> DIRECTIONS FOR THIS TASK
Report only how many lines below include "fits".

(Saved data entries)
/-- ARM: armed or refused (02_tally.md, 12_block_image_to_stamp.md). `c` is the code of the first condition that fails. -/
def Obligations.LaunchArm : Prop :=
  (∀ (s : State) (m : LaunchMsg) (im : Image), 0 ≤ cmp32 m.l s.tally → m.dil ≤ 4 → s.runSt m.part = 0 → (s.part m.part).image = some im →
    im.digest = toLE 32 m.image →
    (∀ p ∈ im.img.ports, s.portOk im p = true ∧ s.get .LNK_P_PATH_ALLOW p.port ≤ p.allow) →
    (m.ckpt = 0 ∨ s.ckptValid im m.ckpt = true) → s.is .TIM_STATUS_LOCK = true →
    (m.dclass = s.get .CHK_CLASS_DCLASS ∨ m.allowMix = true) →
    im.pace * (dilation m.dil).2 ≤ s.get .PWR_PACE_FLOOR_FLOOR * (dilation m.dil).1 →
    ∃ t, exec (.arm m) s = .next t ∧ t.runSt m.part = 1
      ∧ t.part m.part = { s.part m.part with msg := m, commit := false, flrStop := false, missCommit := false }
      ∧ t.get .MEM_STAT_IN_SR = 0 ∧ (s.get .MEM_STAT_IN_SR ≠ 0 → t.get .MEM_CTRL_SR_REQ = 0)
      ∧ Sent 22 false [s.pkTo 22 22 m.part m.src (.launch 2 { m with src := s.coord, refuse := 0, dclass := s.get .CHK_CLASS_DCLASS })] s t
      ∧ Took 22 false (fun p => p.payload == .launch 1 m) s t
      ∧ OnlyAt [.MEM_STAT_IN_SR, .MEM_CTRL_SR_REQ] [(.TIM_LAUNCH_STATE_STATE, m.part)] [.part m.part, .ctl] s t)
  ∧ (∀ (s : State) (m : LaunchMsg) (im : Image) (c : Nat),
    (let fits := im.digest = toLE 32 m.image ∧ (∀ p ∈ im.img.ports, s.portOk im p = true ∧ s.get .LNK_P_PATH_ALLOW p.port ≤ p.allow)
       ∧ (m.ckpt = 0 ∨ s.ckptValid im m.ckpt = true)
     let idle := 0 ≤ cmp32 m.l s.tally ∧ m.dil ≤ 4 ∧ s.runSt m.part = 0
     let held := (s.part m.part).image = some im
     let mixed := m.dclass ≠ s.get .CHK_CLASS_DCLASS ∧ m.allowMix = false
     (cmp32 m.l s.tally < 0 ∧ c = 1) ∨ (0 ≤ cmp32 m.l s.tally ∧ 4 < m.dil ∧ c = 6)
      ∨ (0 ≤ cmp32 m.l s.tally ∧ m.dil ≤ 4 ∧ s.runSt m.part ≠ 0 ∧ c = 7)
      ∨ (idle ∧ (s.part m.part).image = none ∧ c = 4) ∨ (idle ∧ held ∧ ¬ fits ∧ c = 4)
      ∨ (idle ∧ held ∧ fits ∧ s.is .TIM_STATUS_LOCK = false ∧ c = 5)
      ∨ (idle ∧ held ∧ fits ∧ s.is .TIM_STATUS_LOCK = true ∧ mixed ∧ c = 3)
      ∨ (idle ∧ held ∧ fits ∧ s.is .TIM_STATUS_LOCK = true ∧ ¬ mixed
          ∧ s.get .PWR_PACE_FLOOR_FLOOR * (dilation m.dil).1 < im.pace * (dilation m.dil).2 ∧ c = 2)) →
    ∃ t, exec (.arm m) s = .next t ∧ t.get .TIM_LAUNCH_STATE_REFUSE m.part = c ∧ t.runSt m.part = s.runSt m.part
      ∧ t.get .MEM_STAT_IN_SR = 0
      ∧ Sent 22 false [s.pkTo 22 22 m.part m.src (.launch 3 { m with src := s.coord, refuse := c, dclass := s.get .CHK_CLASS_DCLASS })] s t
      ∧ Took 22 false (fun p => p.payload == .launch 1 m) s t
      ∧ Raised { code := 0x1005, part := some m.part, detail := c + m.l % 2 ^ 48 * 256 } s t
      ∧ (s.boot.perst = false → Formed (if (s.part m.part).crowned then (s.part m.part).launchFn else (s.part m.part).loadFn)
          { kind := 3, irq := true, status := 5, tag := if (s.part m.part).crowned then (s.part m.part).launchTag else 0,
            detail := toLE 1 m.part ++ toLE 1 c ++ toLE 2 s.coord } s t)
      ∧ OnlyAt (evFlds ++ ([.MEM_STAT_IN_SR, .MEM_CTRL_SR_REQ] : List Fld)) [(.TIM_LAUNCH_STATE_REFUSE, m.part)] (evComps ++ ([.ctl] : List Comp)) s t)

> RESPONSE FOR THIS EXERCISE
5